- McConnell, Illinois McConnell, Illinois
- Coordinates: 42°26′04″N 89°43′53″W﻿ / ﻿42.43444°N 89.73139°W
- Country: United States
- State: Illinois
- County: Stephenson
- Elevation: 771 ft (235 m)
- Time zone: UTC-6 (Central (CST))
- • Summer (DST): UTC-5 (CDT)
- ZIP code: 61050
- Area codes: 815 & 779
- GNIS feature ID: 413218

= McConnell, Illinois =

McConnell is an unincorporated community in Waddams Township in Stephenson County, Illinois. McConnell is 5 mi southwest of Orangeville, 7 mi northeast of Lena and 7 mi southeast of Winslow. McConnell has a post office with ZIP code 61050.

==History==

In 1836, John Dennison claimed 1000 acre east of the Pecatonica River for the purpose of starting a town. The area was heavily timbered and required a saw mill, which was erected north of the grove on a small creek in the spring of the year. This mill, located on Muddy Creek, was operated by Dennison and John Van Zant.

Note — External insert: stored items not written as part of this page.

-- ==== Sys2Proof/Tests/Slice0.lean ====
section
/-! SUPPORT. Tests. `V<n>`, `E<n>` and `P<n>` are the spec's vectors and examples (95_test_vectors.md); the other
expected values are computed by hand from the rule named. `wit_<statement>` shows a concrete state and operands that meet the
hypotheses of the obligation of that name, clause by clause. -/

namespace Sys2Proof.Tests

open Sys2Proof.Machine

/-- A RUNNING machine at the default parameters with the Words at address 0, and pc there. -/
def at0 (ws : List Word) : State := State.reset.withWordsToRun ws

/-- The same at address `p`. -/
def atPc (p : Nat) (ws : List Word) : State := ((at0 []).jumpTo (BitVec.ofNat 16 p)).setMem (Memory.writeWords [] p ws)

/-- The same machine under REG_HIGH_WRITE = store_raw. -/
def raw (s : State) : State := { s with cfg := { s.cfg with regHighWrite := .storeRaw } }

/-- The same machine with STACK_CAPACITY = `n`. -/
def capacity (n : Nat) (s : State) : State := { s with cfg := { s.cfg with stackCapacity := some n } }

/-- The same machine, INTERACTIVE and with TRACE as given. -/
def configured (interactive trace : Bool) (s : State) : State :=
  { s with cfg := { s.cfg with interactive := interactive, trace := trace } }

/-- What `f` sees of the state after one step. -/
def seen {α : Type} (f : State → α) (s : State) : Option α :=
  match step s with
  | .next t => some (f t)
  | .fault _ => none
  | .refused _ => none

/-- The fault record after one step: kind, address, opcode, valid. -/
def faultSeen (s : State) : Option (Option FaultKind × Word × Word × Bool) :=
  seen (fun t => (t.status.faultKind, t.status.faultAddr, t.status.faultOpcode, t.status.faultOpcodeValid)) s

/-! ## Well-formedness: each check refuses an ill-formed term -/

theorem test_wf_unary_operand : (Instr.push (.invalid 32775)).wellFormed = false := by decide
theorem test_wf_first_of_two : (Instr.set (.invalid 0) (.lit 1)).wellFormed = false := by decide
theorem test_wf_second_of_two : (Instr.wmem (.lit 1) (.invalid 32768)).wellFormed = false := by decide
theorem test_wf_first_of_three : (Instr.add (.invalid 5) (.lit 1) (.lit 1)).wellFormed = false := by decide
theorem test_wf_second_of_three : (Instr.eq (.reg 0) (.invalid 5) (.lit 1)).wellFormed = false := by decide
theorem test_wf_third_of_three : (Instr.or (.reg 0) (.lit 1) (.invalid 32767)).wellFormed = false := by decide
theorem test_wf_accepts : (Instr.or (.lit 0) (.invalid 32776) (.reg 7)).wellFormed = true := by decide

/-! ## Decoding: one word of each constructor, written out from R71, R73, R77 -/

theorem test_decode_F0 :
    decode [0] = .ok .halt ∧ decode [18] = .ok .ret ∧ decode [21] = .ok .noop := ⟨rfl, rfl, rfl⟩

theorem test_decode_F1 :
    decode [2, 32768] = .ok (.push (.reg 0)) ∧ decode [3, 32769] = .ok (.pop (.reg 1)) ∧
    decode [6, 100] = .ok (.jmp (.lit 100)) ∧ decode [17, 50] = .ok (.call (.lit 50)) ∧
    decode [19, 65] = .ok (.out (.lit 65)) ∧ decode [20, 32775] = .ok (.input (.reg 7)) :=
  ⟨rfl, rfl, rfl, rfl, rfl, rfl⟩

theorem test_decode_F2 :
    decode [1, 32768, 5] = .ok (.set (.reg 0) (.lit 5)) ∧ decode [7, 32768, 50] = .ok (.jt (.reg 0) (.lit 50)) ∧
    decode [8, 32769, 50] = .ok (.jf (.reg 1) (.lit 50)) ∧ decode [14, 32770, 0] = .ok (.not (.reg 2) (.lit 0)) ∧
    decode [15, 32769, 32768] = .ok (.rmem (.reg 1) (.reg 0)) ∧
    decode [16, 200, 65535] = .ok (.wmem (.lit 200) (.invalid 65535)) := ⟨rfl, rfl, rfl, rfl, rfl, rfl⟩

theorem test_decode_F3_compare :
    decode [4, 32768, 32769, 7] = .ok (.eq (.reg 0) (.reg 1) (.lit 7)) ∧
    decode [5, 32768, 3, 2] = .ok (.gt (.reg 0) (.lit 3) (.lit 2)) := ⟨rfl, rfl⟩

theorem test_decode_F3_arithmetic :
    decode [9, 32769, 32769, 48] = .ok (.add (.reg 1) (.reg 1) (.lit 48)) ∧
    decode [10, 32768, 200, 201] = .ok (.mul (.reg 0) (.lit 200) (.lit 201)) ∧
    decode [11, 5, 1, 0] = .ok (.mod (.lit 5) (.lit 1) (.lit 0)) ∧
    decode [12, 32768, 3855, 255] = .ok (.and (.reg 0) (.lit 3855) (.lit 255)) ∧
    decode [13, 32768, 16384, 16383] = .ok (.or (.reg 0) (.lit 16384) (.lit 16383)) :=
  ⟨rfl, rfl, rfl, rfl, rfl⟩

/-- V1, V2, V3, V4 -/
theorem test_decode_rejects :
    decode [22] = .error (.unknownOpcode 22) ∧ decode [65535, 1] = .error (.unknownOpcode 65535) ∧
    decode [32768] = .error (.unknownOpcode 32768) ∧ decode [1] = .error (.operandMissing 1) ∧
    decode [] = .error .noOpcode := ⟨rfl, rfl, rfl, rfl, rfl⟩

/-- R85's example: `add r1, r1, 48` is the image bytes 09 00 01 80 01 80 30 00. -/
theorem test_image_bytes :
    imageBytes (encode (.add (.reg 1) (.reg 1) (.lit 48))) = [0x09, 0x00, 0x01, 0x80, 0x01, 0x80, 0x30, 0x00] := by
  decide

theorem test_table_word : decodeTableWord 64 0x0030800180010009 = some (.add (.reg 1) (.reg 1) (.lit 48)) := by decide

theorem test_table_row_only : decodeTableWord 16 0xFFFFFFFFFFFF0009 = some (.add (.lit 0) (.lit 0) (.lit 0)) := by decide

/-! ## One step -/

/-- E7 -/
theorem test_set : seen (fun t => (t.regs[0], t.regs[5], t.pc))
    ((at0 [1, 32768, 32773]).setReg 5 9) = some (9, 9, 3) := by decide
/-- V9 -/
theorem test_set_literal_destination : faultSeen (at0 [1, 5, 1]) = some (some .invalidOperand, 0, 1, true) := by decide
/-- V15 -/
theorem test_push : seen (fun t => (t.stack, t.pc)) ((at0 [2, 32768]).setReg 0 5) = some ([5], 2) := by decide
/-- V16f, its second step -/
theorem test_push_full : seen (fun t => (t.stack, t.status.faultKind))
    (capacity 1 ((at0 [2, 2]).setStack [1])) = some ([1], some .stackOverflow) := by decide
/-- V16b -/
theorem test_pop : seen (fun t => (t.regs[1], t.stack, t.pc)) ((at0 [3, 32769]).setStack [5, 9]) =
    some (9, [5], 2) := by decide
/-- V16c, V16d -/
theorem test_pop_high :
    seen (fun t => (t.stack, t.status.faultKind)) ((at0 [3, 32768]).setStack [32768]) =
      some ([32768], some .invalidRegisterValue) ∧
    seen (fun t => (t.regs[0], t.stack, t.pc)) (raw ((at0 [3, 32768]).setStack [32768])) = some (32768, [], 2) := by
  decide
/-- V37, V38 -/
theorem test_eq : seen (fun t => (t.regs[0], t.pc)) ((at0 [4, 32768, 32769, 7]).setReg 1 7) = some (1, 4) ∧
    seen (fun t => t.regs[0]) ((at0 [4, 32768, 32769, 7]).setReg 1 8) = some 0 := by decide
/-- V39, V40, V41 -/
theorem test_gt : seen (fun t => t.regs[0]) (at0 [5, 32768, 32767, 0]) = some 1 ∧
    seen (fun t => t.regs[0]) ((at0 [5, 32768, 0, 32767]).setReg 0 9) = some 0 ∧
    seen (fun t => t.regs[0]) ((at0 [5, 32768, 2, 2]).setReg 0 9) = some 0 := by decide
/-- V42, V44 -/
theorem test_jmp : seen (fun t => t.pc) (atPc 10 [6, 100]) = some 100 ∧
    seen (fun t => t.pc) (atPc 10 [6, 32768]) = some 0 := by decide
/-- V45, V46, V12 -/
theorem test_jt : seen (fun t => t.pc) ((atPc 10 [7, 32768, 50]).setReg 0 1) = some 50 ∧
    seen (fun t => t.pc) (atPc 10 [7, 32768, 50]) = some 13 ∧
    faultSeen (at0 [7, 0, 32776]) = some (some .invalidOperand, 0, 7, true) := by decide
/-- V47, V48 -/
theorem test_jf : seen (fun t => t.pc) (atPc 10 [8, 32768, 50]) = some 50 ∧
    seen (fun t => t.pc) ((atPc 10 [8, 32768, 50]).setReg 0 9) = some 13 := by decide
/-- V17, V18, V20, V13 -/
theorem test_add : seen (fun t => t.regs[0]) (at0 [9, 32768, 32767, 1]) = some 0 ∧
    seen (fun t => t.regs[0]) (at0 [9, 32768, 32767, 32767]) = some 32766 ∧
    seen (fun t => (t.regs[0], t.pc)) ((at0 [9, 32768, 32768, 32768]).setReg 0 7) = some (14, 4) := by decide
/-- V21, V23, V25 -/
theorem test_mul : seen (fun t => t.regs[0]) (at0 [10, 32768, 32767, 32767]) = some 1 ∧
    seen (fun t => t.regs[0]) (at0 [10, 32768, 200, 200]) = some 7232 ∧
    seen (fun t => t.regs[0]) (at0 [10, 32768, 181, 181]) = some 32761 := by decide
/-- V26, V29b -/
theorem test_mod : seen (fun t => t.regs[0]) (at0 [11, 32768, 17, 5]) = some 2 ∧
    seen (fun t => t.regs[0]) (raw (((at0 [11, 32768, 32768, 32769]).setReg 0 40000).setReg 1 50000)) =
      some 40000 := by decide
/-- V29, V11 -/
theorem test_mod_zero :
    seen (fun t => (t.regs[0], t.status.faultKind)) ((at0 [11, 32768, 17, 0]).setReg 0 4) =
      some (4, some .divideByZero) ∧
    faultSeen (at0 [11, 5, 1, 0]) = some (some .invalidOperand, 0, 11, true) := by decide
/-- V30, V36a -/
theorem test_and : seen (fun t => t.regs[0]) (at0 [12, 32768, 3855, 255]) = some 15 ∧
    seen (fun t => t.regs[0]) (raw ((at0 [12, 32768, 32768, 32768]).setReg 0 40000)) = some 40000 := by decide
/-- V32 -/
theorem test_or : seen (fun t => t.regs[0]) (at0 [13, 32768, 16384, 16383]) = some 32767 := by decide
/-- V36, V36b -/
theorem test_not : seen (fun t => (t.regs[0], t.pc)) (at0 [14, 32768, 21845]) = some (10922, 3) ∧
    seen (fun t => t.regs[0]) (raw ((at0 [14, 32768, 32768]).setReg 0 40000)) = some 25535 := by decide
/-- V50, V51 -/
theorem test_rmem : seen (fun t => t.regs[0])
      ((at0 [15, 32768, 100]).setMem ((at0 [15, 32768, 100]).mem.writeWord 100 42)) = some 42 ∧
    seen (fun t => t.regs[0]) (at0 [15, 32768, 0]) = some 15 := by decide
/-- R170 with the program's own operand Word, which is 32768; V54 -/
theorem test_rmem_faults : faultSeen (at0 [15, 32768, 1]) = some (some .invalidRegisterValue, 0, 15, true) ∧
    faultSeen (raw ((at0 [15, 32769, 32768]).setReg 0 40000)) = some (some .addressOutOfRange, 0, 15, true) := by
  decide
/-- V56, V57 -/
theorem test_wmem : seen (fun t => (t.mem.readWord 200, t.pc))
      (((at0 [16, 32768, 32769]).setReg 0 200).setReg 1 9) = some (9, 3) ∧
    seen (fun t => (t.mem.readWord 0, t.mem.readWord 1, t.mem.readWord 2)) (at0 [16, 0, 21]) = some (21, 0, 21) := by
  decide
/-- V59, V60 -/
theorem test_call : seen (fun t => (t.stack, t.pc)) (atPc 10 [17, 50]) = some ([12], 50) ∧
    seen (fun t => (t.stack, t.pc)) ((at0 [17, 32768]).setReg 0 7) = some ([2], 7) := by decide
/-- V61, V62 -/
theorem test_ret : seen (fun t => (t.stack, t.pc)) ((at0 [18]).setStack [12]) = some ([], 12) ∧
    seen (fun t => (t.status.runState, t.status.haltReason, t.pc)) (at0 [18]) =
      some (.halted, some .retEmpty, 0) := by decide
/-- V65 -/
theorem test_halt : seen (fun t => (t.status.runState, t.status.haltReason, t.pc)) (atPc 4 [0]) =
    some (.halted, some .haltInstr, 4) := by decide
/-- V67, V68 -/
theorem test_out : seen (fun t => (t.outs, t.events, t.pc)) (at0 [19, 65]) = some ([65], [.echo 65], 2) ∧
    seen (fun t => t.outs) (at0 [19, 32767]) = some [32767] := by decide
/-- V83's first event; the echo follows the trace (R95, R230). -/
theorem test_out_traced : seen (fun t => t.events) (configured false true (at0 [19, 65])) =
    some [.trace 0 19, .echo 65] := by decide
/-- V70, V75 -/
theorem test_in : seen (fun t => (t.regs[0], t.inq, t.pc)) ((at0 [20, 32768]).setInq [104, 105]) =
      some (104, [105], 2) ∧
    seen (fun t => t.regs[0]) ((at0 [20, 32768]).setInq [255]) = some 255 := by decide
/-- V71, V72, V74 -/
theorem test_in_empty :
    seen (fun t => (t.status.runState, t.status.haltReason, t.pc)) (at0 [20, 32768]) =
      some (.halted, some .inputExhausted, 0) ∧
    seen (fun t => (t.status.runState, t.pc)) (configured true false (at0 [20, 32768])) = some (.waitInput, 0) ∧
    faultSeen (at0 [20, 5]) = some (some .invalidOperand, 0, 20, true) := by decide
/-- V66 -/
theorem test_noop : seen (fun t => t.pc) (atPc 7 [21]) = some 8 := by decide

During the following year, Dennison and Van Zant plotted the town with Van Zant acting as surveyor. Stephenson County abstracts prove that the town was to be called either "Pennsylvania" or "New Pennsylvania".

By the spring of 1838, Dennison and Van Zant had made several land improvements and sold all of it, including the mill, to Robert McConnell. McConnell then changed the name to "McConnell's Grove". Due to Galena being the nearest town to acquire supplies and mail, McConnell built a storehouse and went to Galena to purchase goods to start a trading post.

On March 11, 1842, the land Robert McConnell received from Dennison and Van Zant was deeded from the United States to McConnell from the Land Office in Dixon.